Railroad in the United States

The Cincinnati, Indianapolis, St. Louis and Chicago Railway (CISL&C) was a railroad in the United States.

The CISL&C resulted from the 1880 corporate restructuring of the bankrupt Indianapolis, Cincinnati and Lafayette Railroad (IC&L). The CISL&C operated a railroad line from Cincinnati via Indianapolis to Lafayette, being the result of an 1867 merger of the Indianapolis and Cincinnati Railroad (I&C), the Lafayette and Indianapolis Railroad (L&I), and the Cincinnati and Indiana Railroad (C&I). The three predecessor companies had been founded in 1850, 1846, and 1861, respectively.
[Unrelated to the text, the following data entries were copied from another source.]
-- ==== Sys2Proof/Tests/Slice0.lean ====
section
/-! SUPPORT. Tests: ill-formed instructions, words written out from the encodings, the spec's worked examples and
vectors (spec/95_test_vectors.md, named V-… and S…), and a witness for the hypotheses of each obligation. -/

open Sys2Proof Sys2Proof.Machine

namespace Sys2Proof.Tests

/-! ## Small states -/

/-- A configuration with exponents `b` and `e`, associativity `a` and `n` words of memory. -/
def tiny (b e a n : Nat) : Config :=
  { blockOffsetBits := b, setIndexBits := e, associativity := a, xlen := 32, memWords := n, numRegs := 8, regInit := 0,
    memFill := 0, opc := .lc2k }

/-- The machine after reset with an image. -/
def fresh (c : Config) (ws : List Word) : State := State.resetWith c (Memory.writeBlock c.memFill [] 0 ws)

/-- The same machine with another line array. -/
def withSets (s : State) (ls : List (List Line)) : State := { s with lines := ls }

/-- The same machine with some registers and the pc set. -/
def withRegs (s : State) (pc : Word) (rs : List (Nat × Word)) : State :=
  rs.foldl (fun s r => s.putReg r.1 r.2) { s with pc := pc }

/-- An invalid line of a configuration. -/
abbrev empty (c : Config) : Line := Line.afterReset c

/-- `B = 2`, `S = 2`, `A = 2`, 16 words: nothing cached. -/
def cold : State := fresh (tiny 1 1 2 16) [0, 1, 2, 3, 4, 5, 6, 7, 8, 9]

/-- Set 0 before V-INS-2: way 0 holds block 0, dirty and older; way 1 holds block 4, clean. -/
def full : State :=
  withSets cold [[⟨true, true, 0, 0, 1, [50, 51]⟩, ⟨true, false, 0, 1, 0, [4, 5]⟩],
    [empty cold.cfg, empty cold.cfg]]

/-- `cold` with a word at the pc of the requester. -/
def atPc (w : Word) : State := cold.withFetchWord 32 w

/-- The state an outcome answers. -/
def nextOf {α : Type} : Host.Outcome α Fault Refusal → Option α
  | .next t => some t
  | .fault _ => none
  | .refused _ => none

/-- The fault an outcome is. -/
def faultOf {α : Type} : Host.Outcome α Fault Refusal → Option Fault
  | .next _ => none
  | .fault f => some f
  | .refused _ => none

/-- The refusal an outcome is. -/
def refusalOf {α : Type} : Host.Outcome α Fault Refusal → Option Refusal
  | .next _ => none
  | .fault _ => none
  | .refused r => some r

/-- Does the outcome answer a state? -/
def isNext {α : Type} (o : Host.Outcome α Fault Refusal) : Bool := (nextOf o).isSome

theorem exists_next {α : Type} {o : Host.Outcome α Fault Refusal} (h : isNext o = true) : ∃ t, o = .next t := by
  cases o with
  | next t => exact ⟨t, rfl⟩
  | fault f => cases h
  | refused r => cases h

/-! ## Well-formedness: one ill-formed instruction for each check -/

theorem test_field0_is_no_register : (Instr.lw 4 0 0).namesRegisters 4 = false := by decide
theorem test_field1_is_no_register : (Instr.jalr 0 4).namesRegisters 4 = false := by decide
theorem test_destination_too_large : (Instr.add 1 0 8).namesRegisters 8 = false := by decide
theorem test_destination_negative : (Instr.nand 1 0 0xFFFF#16).namesRegisters 8 = false := by decide
theorem test_offset_is_no_destination : (Instr.sw 7 7 0xFFFF#16).wellFormed (tiny 0 0 1 16) = true := by decide
theorem test_operands_too_wide :
    (Instr.load 0x100000000).wellFormed (tiny 0 0 1 16) = false ∧
    (Instr.store 0 0x100000000).wellFormed (tiny 0 0 1 16) = false := by decide
theorem test_commands_are_well_formed :
    (Instr.store 0xFFFFFFFF 0xFFFFFFFF).wellFormed (tiny 0 0 1 16) = true ∧
    Instr.flush.wellFormed (tiny 0 0 1 16) = true := by decide
theorem test_map_that_is_no_bijection : ¬ OpcodeMap.wf { OpcodeMap.lc2k with noop := 0 } := by decide
theorem test_unassigned_opcode :
    decodeWord { OpcodeMap.lc2k with noop := 0 } 8 0x01C00000 = .error .opcodeUnassigned := by decide

/-! ## Decoding of words written out bit by bit (R80: opcode 24..22, field0 21..19, field1 18..16, field2 15..0) -/

theorem test_decode_add : decodeWord .lc2k 8 0b0000000_000_001_010_0000000000000011 = .ok (.add 1 2 3) := by
  decide
theorem test_decode_nand : decodeWord .lc2k 8 0b0000000_001_001_010_0000000000000011 = .ok (.nand 1 2 3) := by
  decide
theorem test_decode_lw :
    decodeWord .lc2k 8 0b0000000_010_001_010_1111111111111111 = .ok (.lw 1 2 0xFFFF#16) := by decide
theorem test_decode_sw : decodeWord .lc2k 8 0b0000000_011_010_000_0000000000000111 = .ok (.sw 2 0 7) := by
  decide
theorem test_decode_beq :
    decodeWord .lc2k 8 0b0000000_100_001_000_0000000000000001 = .ok (.beq 1 0 1) := by decide
theorem test_decode_jalr : decodeWord .lc2k 8 0b0000000_101_111_100_0000000000000000 = .ok (.jalr 7 4) := by
  decide
theorem test_decode_halt : decodeWord .lc2k 8 0b0000000_110_101_011_1010101010101010 = .ok .halt := by decide
theorem test_decode_noop : decodeWord .lc2k 8 0b0000000_111_000_000_0000000000000000 = .ok .noop := by decide
theorem test_decode_reserved_destination : decodeWord .lc2k 8 0x00080008 = .error .destinationNotARegister := by
  decide
theorem test_decode_reserved_high_bit : decodeWord .lc2k 8 0x02000000 = .error .highBitsSet := by decide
The CISL&C controlled and operated numerous subsidiary railway companies operating smaller branch lines. These included:

- Cincinnati, Lafayette and Chicago Railroad, which ran from Templeton, Indiana, to Kenkakee, Illinois. Most notably, through service (1872) with the Illinois Central Railroad via Kankakee, Illinois, eventually became the only Amtrak service that utilized Central Station in Chicago. (Amtrak moved to Union Station in 1972)
- Columbus, Hope and Greensburg Railroad from Columbus, Indiana, to Greensburg, Indiana
- Harrison Branch Railroad

In 1889, the railway merged with the Cleveland, Columbus, Cincinnati and Indianapolis Railway and the Indianapolis and St Louis Railway to form the Cleveland, Cincinnati, Chicago and St. Louis Railway, also known collectively as the Big Four.